Activity: Look below for the line containing "let s := s.sendIngot"; from there, print each line exactly up to and including the line containing "is acknowledged. -/", and stop.

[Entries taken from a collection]
/-- The ingot in progress looked at: awaiting its step's COMMIT, or complete (R339). -/
def lookIngot (s : State) : State :=
  let i := s.ingot
  if !i.active || !s.copied then s
  else if s.getF GE_TOKEN_COUNT 0 4033 < i.epoch + 1 then s.setF ING_STATUS_STATE 0 0 2
  else
    let s := (s.setF ING_STATUS_LAST_EPOCH 0 0 i.epoch).setF ING_STATUS_STATE 0 0 0
    let s := s.writeAdvice
    (s.setIngot { s.ingot with active := false, pages := [], lostSaid := false,
                               held := Tab.putN none s.ingot.held i.slot (some i.epoch) }).pulse 4 3

/-! ### Sending -/

/-- TAG of an INGOT or INGOT_ACK frame (R337). -/
def ingTag (type slot chunk index serial : Nat) : Word :=
  BitVec.ofNat 64 (type * 2 ^ 61 + slot * 2 ^ 60 + chunk * 2 ^ 51 + index * 2 ^ 32 + serial)

/-- An INGOT (0x30) or INGOT_ACK (0x31) frame to another module's hub (the destination die is not given: DESIGN CHOICE,
assumption 27). -/
def sendIngot (s : State) (dst srcDie epoch kind : Nat) (tag : Word) (payload : List Byte) : State :=
  s.send (s.frameTo dst 4 4 srcDie epoch kind 0 tag payload)

/-- A page as 512 PAGE frames and its PAGE_END (R337). -/
def sendPage (s : State) (dst epoch slot index serial srcDie digest : Nat) (chunk : Nat → List Byte) : State :=
  let s := (List.range 512).foldl (fun s c =>
    s.sendIngot dst srcDie epoch 0x30 (ingTag 0 slot c index serial) (chunk c)) s
  s.sendIngot dst srcDie epoch 0x30 (ingTag 1 slot 0 index serial) (toLe 8 digest)

/-- The manifest bytes of the ingot in progress. -/
def manifestBytes (s : State) : List Byte := s.ingot.pages.flatMap manifestEntry

/-- The region-table digest of R329 over the table in force. -/
def tableDigest (s : State) (e : Nat) : Nat :=
  digBytes (digKey s.jobSeed e) 0 ((List.range 64).flatMap fun r =>
    let x := Tab.getN (0, 0) s.published r
    toLe 8 x.1.toNat ++ toLe 8 x.2.toNat)

/-- Bytes of the member list (R294, R346). -/
def memberBytes (s : State) : List Byte :=
  s.readBytesAt (s.getF ING_MEMBERS_ADDR 0 0 * 256) (8 * (s.getF ING_MEMBERS_COUNT_M1 0 0 + 1))

/-- The 4 KiB header of the ingot in progress (R328). -/
def headerBytes (s : State) : List Byte :=
  let i := s.ingot
  let m := s.manifestBytes
  let t3 := s.getF ING_CADENCE_T3_EVERY 0 0
  let flags := (if s.flag ING_PARTNER_CO_FED 0 0 then 1 else 0) + (if s.tier1 then 2 else 0) + (if i.tier2 then 4 else 0) +
    (if t3 ≠ 0 ∧ i.serial % t3 = 0 then 8 else 0)
  let body := [0x5A#8, 0x54#8, 0x49#8, 0x47#8] ++ toLe 2 1 ++ toLe 2 4096 ++ toLe 8 (s.getF PORT_MOD_ID_ID 0 0) ++
    toLe 4 i.epoch ++ toLe 4 i.serial ++ toLe 2 (s.getF PORT_MOD_JOB_JOB 0 0) ++ toLe 2 (s.getF ING_MEMBERS_SELF 0 0) ++
    toLe 4 i.pages.length ++ toLe 8 (digBytes (digKey s.jobSeed i.epoch) 0 m) ++ toLe 8 (s.tableDigest i.epoch) ++
    toLe 8 flags ++ toLe 48 (Config.memberHash s.memberBytes).toNat ++ toLe 3988 0
  body ++ toLe 4 (crc32c body)

/-- Header, manifest pieces and CLOSE sent once every page has been acknowledged (R337). -/
def sendManifest (s : State) (dst epoch slot serial : Nat) (header manifest : List Byte) : State :=
  let s := s.sendIngot dst 4 epoch 0x30 (ingTag 2 slot 0 0 serial) header
  let pieces := groupsOf 4096 (manifest.length + 1) manifest
  let s := (List.range pieces.length).foldl (fun s k =>
    s.sendIngot dst 4 epoch 0x30 (ingTag 2 slot 0 (k + 1) serial) (pieces.getD k [])) s
  s.sendIngot dst 4 epoch 0x30 (ingTag 3 slot 0 0 serial) []

/-- The manifest goes out when the last page is acknowledged. -/
def maybeManifest (s : State) : State :=
  let i := s.ingot
  if i.active && !i.sentAll && s.tier1 && i.pages.all (fun x => x.ok1 && x.read) then
    let h := s.headerBytes
    let m := s.manifestBytes
    (s.setIngot { i with sentAll := true }).sendManifest (s.getF ING_PARTNER_OUT 0 0) i.epoch i.slot i.serial h m
  else s

/-! ### Taking an ingot (R335 to R337) -/

/-- Is the step boundary after `e` due on the module (R335)? -/
def moduleBoundaryDue (s : State) (e : Nat) : Bool :=
  [0, 1, 2, 3].all (fun d => decide (e + 1 < (s.engine d).top) &&
    !(s.tasksOf d).any fun t => s.taskLive t && decide (t.2.epoch ≤ e)) &&
  !(s.ingot.boundary.any fun b => decide (e ≤ b))

/-- Is an ingot scheduled after step `e` (R335)? -/
def scheduled (s : State) (e : Nat) : Bool :=
  let n := s.getF ING_CADENCE_INTERVAL 0 0
  let f := s.getF ING_CADENCE_FROM_EPOCH 0 0
  s.flag ING_CTRL_EN 0 0 && decide (n ≠ 0 ∧ f ≤ e ∧ (e - f) % n = 0)

/-- The slot at the partner (R331): not the one that holds the image of COMMON. -/
def pickSlot (s : State) : Nat := if Tab.getN none s.ingot.held 0 = some (s.getF ING_POLICY_COMMON 0 0) then 1 else 0

/-- Does the ingot of serial `n` go to tier 2 (R330, R334), which stops once both drives have failed (R413)? -/
def toTier2 (s : State) (n : Nat) : Bool :=
  let t := s.getF ING_CADENCE_T2_EVERY 0 0
  !s.tier2Stopped && (s.flag ING_PARTNER_CO_FED 0 0 || decide (t ≠ 0 ∧ n % t = 0))

/-- The ingot of step `e` begun: frames pinned, registers shown (R336). -/
def startIngot (s : State) (e n : Nat) : State :=
  let pages := (List.range 12).flatMap (s.stackPages e)
  let s := pages.foldl (pinFrame e) s
  let t2 := s.toTier2 n
  let s := s.setIngot { s.ingot with
    active := true, epoch := e, serial := n, tier2 := t2, slot := s.pickSlot, pages := pages, sentAll := false
    complete1 := !s.tier1, startedAt := s.time, costNow := 0 }
  let s := (s.setF ING_STATUS_SERIAL 0 0 n).setF ING_STATUS_STATE 0 0 1
  let s := ((s.setF ING_PROGRESS_PAGES 0 0 pages.length).setF ING_PROGRESS_T1_DONE 0 0 0).setF ING_PROGRESS_T2_DONE 0 0 0
  let s := (List.range 12).foldl (fun s ms => s.setF ING_RD_WAIT_US 0 ms 0) s
  (s.showPins.maybeManifest).lookIngot

/-- INGOT_BOUNDARY (R335, R341). -/
def ingotBoundary (s : State) (e : Nat) : State :=
  if !s.moduleBoundaryDue e then s
  else
    let s := s.setIngot { s.ingot with boundary := some e }
    if !s.scheduled e then s
    else
      let n := s.ingot.next
      let s := s.setIngot { s.ingot with next := n + 1 }
      if s.ingot.active then (s.setF ING_STATUS_SKIPPED 0 0 1).hubRecord 0x0B05 sevInfo 4 0 [n, e] false e
      else s.startIngot e n

/-- The base of ring slot `k` (R351). -/
def ringSlot (s : State) (k : Nat) : Nat := s.getF ING_T2_BASE 0 0 * 0x200000 + k * 0x210000

/-- A free ring slot, while the ring is in use (R351). -/
def freeSlot (s : State) : Option Nat :=
  if !s.flag ING_T2_VALID 0 0 then none
  else (List.range (s.getF ING_T2_SLOTS_M1 0 0 + 1)).find? fun k =>
    !(s.getF ING_T2_FORGE 0 0).testBit k && !(s.ingot.pages.any fun x => x.slot = some k)

/-- A descriptor at a ring slot's start: manifest entry, serial, epoch, piece index (the layout is a DESIGN CHOICE,
assumption 28). -/
def slotDescriptor (entry : List Byte) (serial epoch piece : Nat) : List Byte :=
  entry ++ toLe 4 serial ++ toLe 4 epoch ++ toLe 4 piece ++ toLe 36 0

/-- A page put in ring slot `k` for the Forge (R337). -/
def fillSlot (s : State) (k : Nat) (x : IngPage) (bs : List Byte) : State :=
  let s := s.storeAll (s.ringSlot k) (slotDescriptor (manifestEntry x) s.ingot.serial s.ingot.epoch (2 ^ 32 - 1)) none
  let s := s.storeAll (s.ringSlot k + 0x10000) bs none
  s.setF ING_T2_FORGE 0 0 (s.getF ING_T2_FORGE 0 0 ||| 2 ^ k)

/-- The next page of a stack for its copy reader, with its manifest index. -/
def nextPage (s : State) (ms : Nat) : Option (Nat × IngPage) :=
  ((List.range s.ingot.pages.length).zip s.ingot.pages).find? fun x => x.2.stack = ms && !x.2.read

/-- INGOT_PAGE_READ (R337): copying pauses while the partner has no route (R341), and waits for a ring slot. -/
def ingotPageRead (s : State) (ms : Nat) : State :=
  if !s.ingot.active || (s.tier1 && !s.reachable (s.getF ING_PARTNER_OUT 0 0)) then s
  else match s.nextPage ms with
    | none => s
    | some (i, x) =>
      let ring := s.ingot.tier2 && !x.ok2 && x.slot.isNone
      match (if ring then s.freeSlot else some 0) with
      | none => s
      | some k =>
        let s := s.flushPage ms x.page
        let bs := s.frameBytes ms x.frame
        let y := { x with read := true, digest := digBytes (s.stackKey ms s.ingot.epoch) 0 bs,
                          slot := if ring then some k else x.slot }
        let s := s.setIngot { s.ingot with pages := s.ingot.pages.set i y }
        let s := if ring then s.fillSlot k y bs else s
        let s := if s.tier1 then
            s.sendPage (s.getF ING_PARTNER_OUT 0 0) s.ingot.epoch s.ingot.slot i s.ingot.serial (ms / 3) y.digest
              fun c => (bs.drop (4096 * c)).take 4096
          else s
        ((s.settlePage y).maybeManifest).lookIngot

/-- Pages sent and not acknowledged are sent again when the route returns (R341). -/
def resendPages (s : State) : State := s.mapPages fun x => if x.ok1 then x else { x with read := false }

/-- INGOT_ROUTE_TIMEOUT (R341). -/
def ingotRouteTimeout (s : State) : State :=
  if s.ingot.active && s.tier1 && !s.ingot.complete1 && !s.reachable (s.getF ING_PARTNER_OUT 0 0) then s.voidIngot 3 else s

/-- Does an acknowledgement belong to the ingot in progress? -/
def ackOurs (s : State) (f : Frame) : Bool :=
  s.ingot.active && s.tier1 && decide (f.src = s.getF ING_PARTNER_OUT 0 0) && decide (f.w3.bits 31 0 = s.ingot.serial)

/-- PAGE_OK (R338). -/
def takePageOk (s : State) (f : Frame) : State :=
  let i := f.w3.bits 50 32
  match s.ingot.pages[i]? with
  | some x =>
    if s.ackOurs f && x.read && !x.ok1 then
      let y := { x with ok1 := true }
      let s := s.setIngot { s.ingot with pages := s.ingot.pages.set i y }
      let s := s.setF ING_PROGRESS_T1_DONE 0 0 (s.getF ING_PROGRESS_T1_DONE 0 0 + 1)
      ((s.settlePage y).maybeManifest).lookIngot
    else s
  | none => s

/-- PAGE_BAD (R338): the page goes again; the third report voids the ingot. -/
def takePageBad (s : State) (f : Frame) : State :=
  let i := f.w3.bits 50 32
  match s.ingot.pages[i]? with
  | some x =>
    if s.ackOurs f && x.read && !x.ok1 then
      let y := { x with bad := x.bad + 1 }
      let s := s.setIngot { s.ingot with pages := s.ingot.pages.set i y }
      if 3 ≤ y.bad then (s.hubRecord 0x0B03 sevSuspect 4 x.stack [s.here, x.stack, x.page] false s.ingot.epoch).voidIngot 4
      else s.sendPage (s.getF ING_PARTNER_OUT 0 0) s.ingot.epoch s.ingot.slot i s.ingot.serial (x.stack / 3) x.digest
        fun c => s.frameChunk x.stack x.frame c
    else s
  | none => s

/-- COMPLETE (R339). -/
def takeComplete (s : State) (f : Frame) : State :=
  if s.ackOurs f && s.ingot.sentAll then (s.setIngot { s.ingot with complete1 := true }).lookIngot else s

/-! ### Receive slots (R331, R338) -/

def rxImage (s : State) (k : Nat) : Image := Tab.getN {} s.ingot.rx k
def setRx (s : State) (k : Nat) (x : Image) : State := s.setIngot { s.ingot with rx := Tab.putN {} s.ingot.rx k x }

Answer area:
  let s := s.sendIngot dst 4 epoch 0x30 (ingTag 2 slot 0 0 serial) header
  let pieces := groupsOf 4096 (manifest.length + 1) manifest
  let s := (List.range pieces.length).foldl (fun s k =>
    s.sendIngot dst 4 epoch 0x30 (ingTag 2 slot 0 (k + 1) serial) (pieces.getD k [])) s
  s.sendIngot dst 4 epoch 0x30 (ingTag 3 slot 0 0 serial) []

/-- The manifest goes out when the last page is acknowledged. -/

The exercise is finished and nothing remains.